3. Berti and Mainardi, in Piemonte: Storia Regionale della Vite e del Vino, report that in the cellars of the castle of Grinzane Cavour, “in the inventory of early 1847, were to be found the wines of both Staglieno and of the Frenchman” (read Oudar).
4. Today, the firm retains the same lands plus a few subsequent acquisitions, still in the commune of Barolo. They make Barolo, Barbaresco, Nebbiolo d’Alba, Barbera d’Alba, Dolcetto d’Alba, Roero Arneis, Gavi, Moscato d’Asti, and Brachetto d’Acqui. Since 2006, more than 60 percent of the shares of the company have been held by the family of Anna and Ernesto Abbona.
5. A man of culture and great humanity, Tancredi in youth was not only an avid scholar but also a keen traveler in the company of his father, in the course of which journeys he learned much about the history and contemporary geography of Europe.
6. Tancredi and Juliette both founded religious institutions that continue to flourish today. The marchioness founded the Penitent Sisters of Saint Mary Magdalene (subsequently called the Daughters of Christ Shepherd), the purpose of which was to help young women whose desire it was to dedicate themselves to the religious life. Tancredi was the founder the Sisters of Saint Ann, whose principal aim was the direction of the infants’ schools he had set up.
7. A n exceptional union, as we can gather from the words of Tancredi’s will, which describes Juliette as spiritually strong and wonderfully capable and, reading between the lines, recounts the true story of their love: “I name as my principal heir the Marchioness Giulietta Francesca Falletti di Barolo, née Colbert, my most beloved consort, and I do this in recognition of the profound affection I have always felt for her, of my high esteem and admiration for her virtues, wishing by this means to enable her to pursue our activities to the greater glory of our religion and to the benefit of my fellow citizens, as well as to the salvation of my soul. […] I most strongly and gladly believe that she will certainly put my substance to that good use that for a long time has been the aim of our mutual and continuing desires.”
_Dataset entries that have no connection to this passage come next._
-- ==== Sys2Proof/Laws/Region.lean ====
section
/-! SUPPORT. The region operator: the byte form of R191 writes exactly the bits of R192. -/

namespace Sys2Proof.Machine

theorem RegionKind.getLsbD_apply (op : RegionKind) (b mask : Byte) {p : Nat} (hp : p < 8) :
    (op.apply b mask).getLsbD p = if mask.getLsbD p then op.onBit (b.getLsbD p) else b.getLsbD p := by
  cases op <;> cases h : mask.getLsbD p <;>
    simp only [RegionKind.apply, RegionKind.onBit, BitVec.getLsbD_or, BitVec.getLsbD_and, BitVec.getLsbD_not,
      BitVec.getLsbD_xor, h, hp, decide_true, Bool.not_false, Bool.not_true, Bool.and_true, Bool.and_false, Bool.or_true,
      Bool.or_false, Bool.xor_true, Bool.xor_false, if_true, if_false, Bool.false_eq_true]

/-- A body byte is the region's operation under a full mask. -/
theorem RegionKind.fill_eq_apply (op : RegionKind) (b : Byte) : op.fill b = op.apply b 0xFF#8 := by
  cases op
  · exact (show 0xFF#8 = BitVec.allOnes 8 by decide) ▸ (BitVec.or_allOnes).symm
  · show 0x00#8 = b &&& ~~~(0xFF#8)
    rw [show ~~~(0xFF#8) = 0#8 by decide, BitVec.and_zero]
  · rfl

theorem RegionKind.getLsbD_fill (op : RegionKind) (b : Byte) {p : Nat} (hp : p < 8) :
    (op.fill b).getLsbD p = op.onBit (b.getLsbD p) := by
  have full : ∀ q < 8, (0xFF#8).getLsbD q = true := by decide
  rw [op.fill_eq_apply, op.getLsbD_apply _ _ hp, full p hp, if_pos rfl]

theorem getLsbD_headMask (lo j : Nat) : (headMask lo).getLsbD (7 - j % 8) = decide (lo % 8 ≤ j % 8) := by
  have key : ∀ r < 8, ∀ q < 8, (0xFF#8 >>> r).getLsbD (7 - q) = decide (r ≤ q) := by decide
  exact key _ (Nat.mod_lt _ (by omega)) _ (Nat.mod_lt _ (by omega))

theorem getLsbD_tailMask (hi j : Nat) : (tailMask hi).getLsbD (7 - j % 8) = decide (j % 8 ≤ hi % 8) := by
  have key : ∀ r < 8, ∀ q < 8, (0xFF#8 <<< (7 - r)).getLsbD (7 - q) = decide (q ≤ r) := by decide
  exact key _ (Nat.mod_lt _ (by omega)) _ (Nat.mod_lt _ (by omega))

theorem bit_regionByte (op : RegionKind) (k j : Nat) (mask : Byte) (m : Memory) :
    (regionByte op k mask m).bit j =
      if j / 8 = k ∧ mask.getLsbD (7 - j % 8) = true then op.onBit (m.bit j) else m.bit j := by
  unfold regionByte
  rw [Memory.bit_writeByte]
  by_cases hk : j / 8 = k
  · subst hk
    rw [if_pos rfl, op.getLsbD_apply _ _ (by omega)]
    simp only [true_and, Memory.bit]
  · simp [hk]

theorem bit_regionBody (op : RegionKind) {hb tb : Nat} (h : hb < tb) (m : Memory) (j : Nat) :
    (regionBody op hb tb m).bit j = if hb < j / 8 ∧ j / 8 < tb then op.onBit (m.bit j) else m.bit j := by
  have key := forUp_induct (body := fun k (m : Memory) => m.writeByte k (op.fill (m.readByte k)))
    (fun k m' => ∀ j, Memory.bit m' j = if hb < j / 8 ∧ j / 8 < k then op.onBit (m.bit j) else m.bit j)
    (lo := hb + 1) (count := tb - (hb + 1)) (a := m)
    (fun j => by rw [if_neg (by omega)])
    (fun k m' h1 _ ih j => by
      rw [Memory.bit_writeByte]
      by_cases hk : j / 8 = k
      · rw [if_pos hk, op.getLsbD_fill _ (by omega), if_pos (by omega)]
        have := ih j
        rw [if_neg (by omega)] at this
        rw [← this, Memory.bit, hk]
      · rw [if_neg hk, ih j]
        by_cases hj : hb < j / 8 ∧ j / 8 < k
        · rw [if_pos hj, if_pos (by omega)]
        · rw [if_neg hj, if_neg (by omega)])
  rw [show hb + 1 + (tb - (hb + 1)) = tb by omega] at key
  exact key j

/-- The region operator (R192): exactly the bits of `[lo, hi]` change, pad positions and bytes past the region included
in what stays. -/
theorem bit_regionOp (op : RegionKind) {lo hi : Nat} (h : lo ≤ hi) (m : Memory) (j : Nat) :
    (regionOp op lo hi m).bit j = if lo ≤ j ∧ j ≤ hi then op.onBit (m.bit j) else m.bit j := by
  unfold regionOp
  split
  · rename_i hb
    rw [bit_regionByte, BitVec.getLsbD_and, getLsbD_headMask, getLsbD_tailMask]
    refine ite_congr (propext ?_) (fun _ => rfl) (fun _ => rfl)
    simp only [Bool.and_eq_true, decide_eq_true_eq]
    omega
  · rename_i hb
    have hlt : lo / 8 < hi / 8 := by omega
    rw [bit_regionByte, bit_regionBody op hlt, bit_regionByte, getLsbD_headMask, getLsbD_tailMask]
    simp only [decide_eq_true_eq]
    by_cases hj : lo ≤ j ∧ j ≤ hi
    · rw [if_pos hj]
      by_cases h1 : j / 8 = lo / 8
      · rw [if_neg (by omega), if_neg (by omega), if_pos (by omega)]
      · by_cases h2 : j / 8 = hi / 8
        · rw [if_pos (by omega), if_neg (by omega), if_neg (by omega)]
        · rw [if_neg (by omega), if_pos (by omega), if_neg (by omega)]
    · rw [if_neg hj, if_neg (by omega), if_neg (by omega), if_neg (by omega)]

/-- Bytes outside the region's first to last byte stay (R206). -/
theorem readByte_regionOp (op : RegionKind) {lo hi : Nat} (h : lo ≤ hi) (m : Memory) {k : Nat}
    (hk : k < lo / 8 ∨ hi / 8 < k) : (regionOp op lo hi m).readByte k = m.readByte k :=
  Memory.readByte_eq_of_bits fun j hj => by rw [bit_regionOp op h, if_neg (by omega)]

/-- A property of storages that writes to the region's bytes keep, the region operator keeps. -/
theorem regionOp_keeps (P : Memory → Prop) (op : RegionKind) {lo hi : Nat} (h : lo ≤ hi) {m : Memory} (first : P m)
    (write : ∀ m k v, k ≤ hi / 8 → P m → P (Memory.writeByte m k v)) : P (regionOp op lo hi m) := by
  unfold regionOp
  split
  · exact write _ _ _ (by omega) first
  · refine write _ _ _ (Nat.le_refl _) (forUp_keeps P (write _ _ _ (by omega) first) fun k m' _ hk hp => ?_)
    exact write _ _ _ (by omega) hp

theorem wf_regionOp (op : RegionKind) {lo hi : Nat} (h : lo ≤ hi) {m : Memory} (hm : m.wf) :
    (regionOp op lo hi m).wf :=
  regionOp_keeps _ op h hm fun _ _ _ _ => Memory.wf_writeByte _ _

theorem below_regionOp (op : RegionKind) {lo hi bound : Nat} (h : lo ≤ hi) (hb : hi / 8 < bound) {m : Memory}
    (hm : m.below bound) : (regionOp op lo hi m).below bound :=
  regionOp_keeps _ op h hm fun _ _ _ hk hp => Memory.below_writeByte _ hp (by omega)

end Sys2Proof.Machine
end

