/-! ### The checks that stop a command -/

/-- ARG1 is checked only after ARG0 has passed, and an ARG1 not below `n` halts a checked block (R193, R272). -/
theorem exec_of_arg1OutOfRange {i : Instr} {s : State} (hread : readsArg1 i = true) (hv : s.status.valid = true)
    (h0 : s.arg0.toNat < s.n) (h1 : s.n ≤ s.arg1.toNat) (hc : s.checks = .checked) :
    exec i s = .next (s.haltedBy .indexOutOfRange (opcode i) s.arg1) := by
  have hfatal : exec i s = commandFatal i .indexOutOfRange s.arg1 s := by
    cases i with
    | setRegion | clearRegion | toggleRegion =>
      exact (checkInstance_pass hv _ _).trans ((checkIndex_pass h0 _ _).trans (checkIndex_fail h1 _ _))
    | _ => exact nomatch hread
  exact hfatal.trans (commandFatal_checked hc _ _ _)

/-- A command over the whole vector halts a checked block whose vector is empty (R200, 44_search.md R250). -/
theorem exec_of_emptyVector {i : Instr} {s : State}
    (hi : i ∈ [Instr.setAll, .clearAll, .toggleAll, .firstClear, .firstSet, .lastClear, .lastSet])
    (hv : s.status.valid = true) (hn : s.n = 0) (hc : s.checks = .checked) :
    exec i s = .next (s.haltedBy .indexOutOfRange (opcode i) 0#32) := by
  have hfatal : exec i s = commandFatal i .indexOutOfRange 0#32 s := by
    cases i with
    | setAll | clearAll | toggleAll | firstClear | firstSet | lastClear | lastSet =>
      exact (checkInstance_pass hv _ _).trans (checkNonempty_fail hn _ _)
    | _ => exact absurd hi (by decide)
  exact hfatal.trans (commandFatal_checked hc _ _ _)

/-! ### The commands of an operation -/

/-- The class-2 command of an operation (R195 to R197). -/
def RegionKind.regionInstr : RegionKind → Instr
  | .set => .setRegion
  | .clear => .clearRegion
  | .toggle => .toggleRegion

/-- The class-3 command of an operation (R201 to R203). -/
def RegionKind.wholeInstr : RegionKind → Instr
  | .set => .setAll
  | .clear => .clearAll
  | .toggle => .toggleAll

section
variable (op : RegionKind) {s : State} (hv : s.status.valid = true) (hm : s.n ≤ s.maxBits)
include hv hm

theorem exec_regionInstr (h0 : s.arg0.toNat < s.n) (h1 : s.arg1.toNat < s.n) :
    exec op.regionInstr s =
      .next (s.mapRange op (min s.arg0.toNat s.arg1.toNat) (max s.arg0.toNat s.arg1.toNat)).succeeded := by
  cases op with
  | set | clear | toggle => exact exec_of_bodyRuns ⟨hv, h0, h1, storageFits_of_le hm⟩

theorem exec_wholeInstr (hn : s.n ≠ 0) :
    exec op.wholeInstr s = .next (s.mapRange op 0 (s.n - 1)).succeeded := by
  cases op with
  | set | clear | toggle => exact exec_of_bodyRuns ⟨hv, hn, storageFits_of_le hm⟩

/-- Every position outside the two ends, and every register but ERR, ECODE and BUSY, stays (R192, R193). -/
theorem exec_regionInstr_frame (h0 : s.arg0.toNat < s.n) (h1 : s.arg1.toNat < s.n) :
    ∃ t, exec op.regionInstr s = .next t ∧ t = { s.succeeded with storage := t.storage } ∧
      ∀ j, t.bit j = if min s.arg0.toNat s.arg1.toNat ≤ j ∧ j ≤ max s.arg0.toNat s.arg1.toNat then op.onBit (s.bit j)
        else s.bit j :=
  ⟨_, exec_regionInstr op hv hm h0 h1, rfl, State.bit_mapRange op min_le_max s⟩

/-- Every position from `n` on, and every register but ERR, ECODE and BUSY, stays (R200). -/
theorem exec_wholeInstr_frame (hn : s.n ≠ 0) :
    ∃ t, exec op.wholeInstr s = .next t ∧ t = { s.succeeded with storage := t.storage } ∧
      ∀ j, t.bit j = if j < s.n then op.onBit (s.bit j) else s.bit j := by
  refine ⟨_, exec_wholeInstr op hv hm hn, rfl, fun j => ?_⟩
  have hrange : (0 ≤ j ∧ j ≤ s.n - 1) = (j < s.n) := propext (by omega)
  exact (State.bit_mapRange op (Nat.zero_le _) s j).trans (ite_congr hrange (fun _ => rfl) fun _ => rfl)

/-- The whole-vector command does what the region command does over the ends 0 and `n - 1` (R205). -/
theorem exec_wholeInstr_eq_fullRegion (hn : s.n ≠ 0) :
    ∃ t, exec op.wholeInstr s = .next t ∧
      exec op.regionInstr (s.withArgs 0#32 (BitVec.ofNat 32 (s.n - 1))) =
        .next (t.withArgs 0#32 (BitVec.ofNat 32 (s.n - 1))) := by
  have hlast : (BitVec.ofNat 32 (s.n - 1)).toNat = s.n - 1 :=
    Nat.mod_eq_of_lt (Nat.lt_of_le_of_lt (Nat.sub_le _ _) s.bitcount.isLt)
  have hregion := exec_regionInstr op (s := s.withArgs 0#32 (BitVec.ofNat 32 (s.n - 1))) hv hm
    (Nat.pos_of_ne_zero hn) (hlast.trans_lt (Nat.sub_one_lt hn))
  simp only [State.withArgs_arg0, State.withArgs_arg1, hlast, BitVec.toNat_zero, Nat.zero_min, Nat.zero_max] at hregion
  exact ⟨_, exec_wholeInstr op hv hm hn, hregion⟩

end

/-! ### The obligations -/

/-- Settles O26: ARG0 is checked before ARG1, and the body runs over the two ends put in order. -/
theorem regionCommands : Obligations.RegionCommands := by
  intro p hp s
  simp only [List.mem_cons, List.not_mem_nil, or_false] at hp
  obtain rfl | rfl | rfl := hp
  all_goals refine ⟨exec_of_noInstance (by decide), exec_of_indexOutOfRange rfl (by decide),
    exec_of_arg1OutOfRange rfl, ?_⟩
  · exact exec_regionInstr_frame .set
  · exact exec_regionInstr_frame .clear
  · exact exec_regionInstr_frame .toggle

/-- Settles O27: the body runs over the positions 0 to `n - 1`, once the vector is known not to be empty. -/
theorem wholeVectorCommands : Obligations.WholeVectorCommands := by
  intro p hp s
  simp only [List.mem_cons, List.not_mem_nil, or_false] at hp
  obtain rfl | rfl | rfl := hp
  all_goals refine ⟨exec_of_noInstance (by decide), exec_of_emptyVector (by decide), ?_⟩
  · exact exec_wholeInstr_frame .set
  · exact exec_wholeInstr_frame .clear
  · exact exec_wholeInstr_frame .toggle

/-- Settles O28: both commands are the one operation over `[0, n - 1]`; with `n = 0` no index is below `n`. -/
theorem wholeVectorEqualsFullRegion : Obligations.WholeVectorEqualsFullRegion := by
  intro p hp s hv hm
  simp only [List.mem_cons, List.not_mem_nil, or_false] at hp
  obtain rfl | rfl | rfl := hp
  all_goals refine ⟨?_, fun hn hc =>
    ⟨_, _, exec_of_emptyVector (by decide) hv hn hc, rfl,
      exec_of_indexOutOfRange rfl (by decide) hv (hn ▸ Nat.zero_le _) hc, rfl⟩⟩
  · exact exec_wholeInstr_eq_fullRegion .set hv hm
  · exact exec_wholeInstr_eq_fullRegion .clear hv hm
  · exact exec_wholeInstr_eq_fullRegion .toggle hv hm

/-- Settles O29: the second run has the same ends, since the first leaves ARG0, ARG1 and BITCOUNT alone. -/
theorem regionTogglesAreInvolutions : Obligations.RegionTogglesAreInvolutions := by
  intro s hw hv hm
  refine ⟨fun h0 h1 => ⟨_, exec_regionInstr .toggle hv hm h0 h1, ?_⟩,
    fun hn => ⟨_, exec_wholeInstr .toggle hv hm hn, ?_⟩⟩
  · have again := exec_regionInstr .toggle
      (s := (s.mapRange .toggle (min s.arg0.toNat s.arg1.toNat) (max s.arg0.toNat s.arg1.toNat)).succeeded) hv hm h0 h1
    exact again.trans (congrArg Host.Outcome.next (State.mapRange_toggle_toggle min_le_max hw))
  · have again := exec_wholeInstr .toggle (s := (s.mapRange .toggle 0 (s.n - 1)).succeeded) hv hm hn
    exact again.trans (congrArg Host.Outcome.next (State.mapRange_toggle_toggle (Nat.zero_le _) hw))

end Sys2Proof.Machine
end

section
/-! Proofs for 43_popcount.md: the table holds the count of each byte, and each of the two commands counts the vector bits of
one value; every index has one value or the other, so the two counts add up to `n` (R220, R222 to R226). -/

namespace Sys2Proof.Machine

/-! ### The table -/

/-- Settles O30: the bits of a byte, counted from bit index 0 on, are its positions from 7 down. -/
theorem lutHoldsPopulationCounts : Obligations.LutHoldsPopulationCounts := by
  intro b
  calc (lut b).toNat
    _ = bitSum [(0, b)] 0 8 := (bitSum_byte [(0, b)] 0).symm
    _ = (List.range 8).countP (Memory.bit [(0, b)]) := bitSum_eq_countP _ _
    _ = (List.range 8).reverse.countP b.getLsbD := rfl
    _ = (List.range 8).countP b.getLsbD := List.countP_reverse

/-! ### The two counts -/

/-- Every index below `n` holds a set bit or a clear one. -/
theorem countP_set_add_countP_clear (m : Memory) (n : Nat) :
    (List.range n).countP m.bit + (List.range n).countP (fun i => m.bit i == false) = n := by
  have hlength := List.length_eq_countP_add_countP m.bit (l := List.range n)
  simpa using hlength.symm

/-- Subtracting `CountSet()` from `n` leaves the number of indices below `n` whose bit is 0 (R225). -/
theorem sub_countSet_eq (n : Nat) (m : Memory) :
    n - countSet n m = (List.range n).countP fun i => m.bit i == false := by
  rw [countSet_eq]
  exact Nat.sub_eq_of_eq_add' (countP_set_add_countP_clear m n).symm

/-- A number of indices below `n` fits in a register, since BITCOUNT is one. -/
theorem State.toNat_ofNat_of_le_n {s : State} {c : Nat} (h : c ≤ s.n) : (BitVec.ofNat 32 c).toNat = c :=
  Nat.mod_eq_of_lt (h.trans_lt s.bitcount.isLt)

section
variable {s : State} (hv : s.status.valid = true) (hm : s.n ≤ s.maxBits)
include hv hm

/-- Every register but RESULT, ERR, ECODE and BUSY stays (R223, R224). -/
theorem exec_countSet_frame : ∃ t, exec .countSet s = .next t ∧ t = { s.succeeded with result := t.result } ∧
    t.result.toNat = (List.range s.n).countP s.bit :=
  ⟨_, exec_of_bodyRuns (i := .countSet) ⟨hv, storageFits_of_le hm⟩, rfl,
    (State.toNat_ofNat_of_le_n (countSet_le _ _)).trans (countSet_eq _ _)⟩

/-- Every register but RESULT, ERR, ECODE and BUSY stays (R225). -/
theorem exec_countClear_frame : ∃ t, exec .countClear s = .next t ∧ t = { s.succeeded with result := t.result } ∧
    t.result.toNat = (List.range s.n).countP fun i => s.bit i == false :=
  ⟨_, exec_of_bodyRuns (i := .countClear) ⟨hv, storageFits_of_le hm⟩, rfl,
    (State.toNat_ofNat_of_le_n (Nat.sub_le _ _)).trans (sub_countSet_eq _ _)⟩

end

/-! ### The obligations -/

/-- Settles O31: neither command checks an index or `n`, so with a vector both run their body. -/
theorem countCommands : Obligations.CountCommands := by
  intro p hp s
  simp only [List.mem_cons, List.not_mem_nil, or_false] at hp
  obtain rfl | rfl := hp
  all_goals refine ⟨exec_of_noInstance (by decide), ?_⟩
  · simpa only [beq_true] using exec_countSet_frame
  · exact exec_countClear_frame

/-- Settles O32. -/
theorem countsAddUpToBitCount : Obligations.CountsAddUpToBitCount := by
  intro s hv hm
  obtain ⟨t, hset, -, ht⟩ := exec_countSet_frame hv hm
  obtain ⟨u, hclear, -, hu⟩ := exec_countClear_frame hv hm
  refine ⟨t, u, hset, hclear, ?_, ht⟩
  rw [ht, hu]
  exact countP_set_add_countP_clear s.storage s.n

end Sys2Proof.Machine
end

section
/-! Proofs for 44_search.md: what the forward and the backward search answer is fixed by the bits of their range, and the
eight commands run one of the two from ARG0 or from the anchored end (R240, R241, R243, R250 to R256, R272). -/

namespace Sys2Proof.Machine

/-! ### The two searches, by the bits of their range -/

section
variable {t : Bool} {n f i : Nat} {m : Memory}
8. On the constitution promulgated in 1821 by Carlo Alberto, which defends the rights of the individual and recognizes political activity for the common good, there appears the signature of the marquess of Barolo. Juliette took an immediate interest in Pellico, as soon as he emerged from Spielberg prison, where he had been incarcerated by the Austrian regime for his commitment to national independence. She provided him with an annual pension and lobbied for a Parisian edition of his book My Prisons, which told of his detention at Brno in Maravia. It is worth remembering that Juliette, a woman of culture and intelligence, numbered among her friends the French poet Lamartine.
9. Today, these holdings – the Barolo vineyard that was Cavour’s — as well as the castle of Grinzane, belong to the Fondazione Adele Alfieri di Sostegno, a public enterprise whose direction is currently overseen by the Enological School of Alba. In a letter dated 1832, Cavour thanks the marchioness for her constant tolerance in respect of his ideas, and he confides to her his dream of waking up one morning to find himself prime minister of Italy.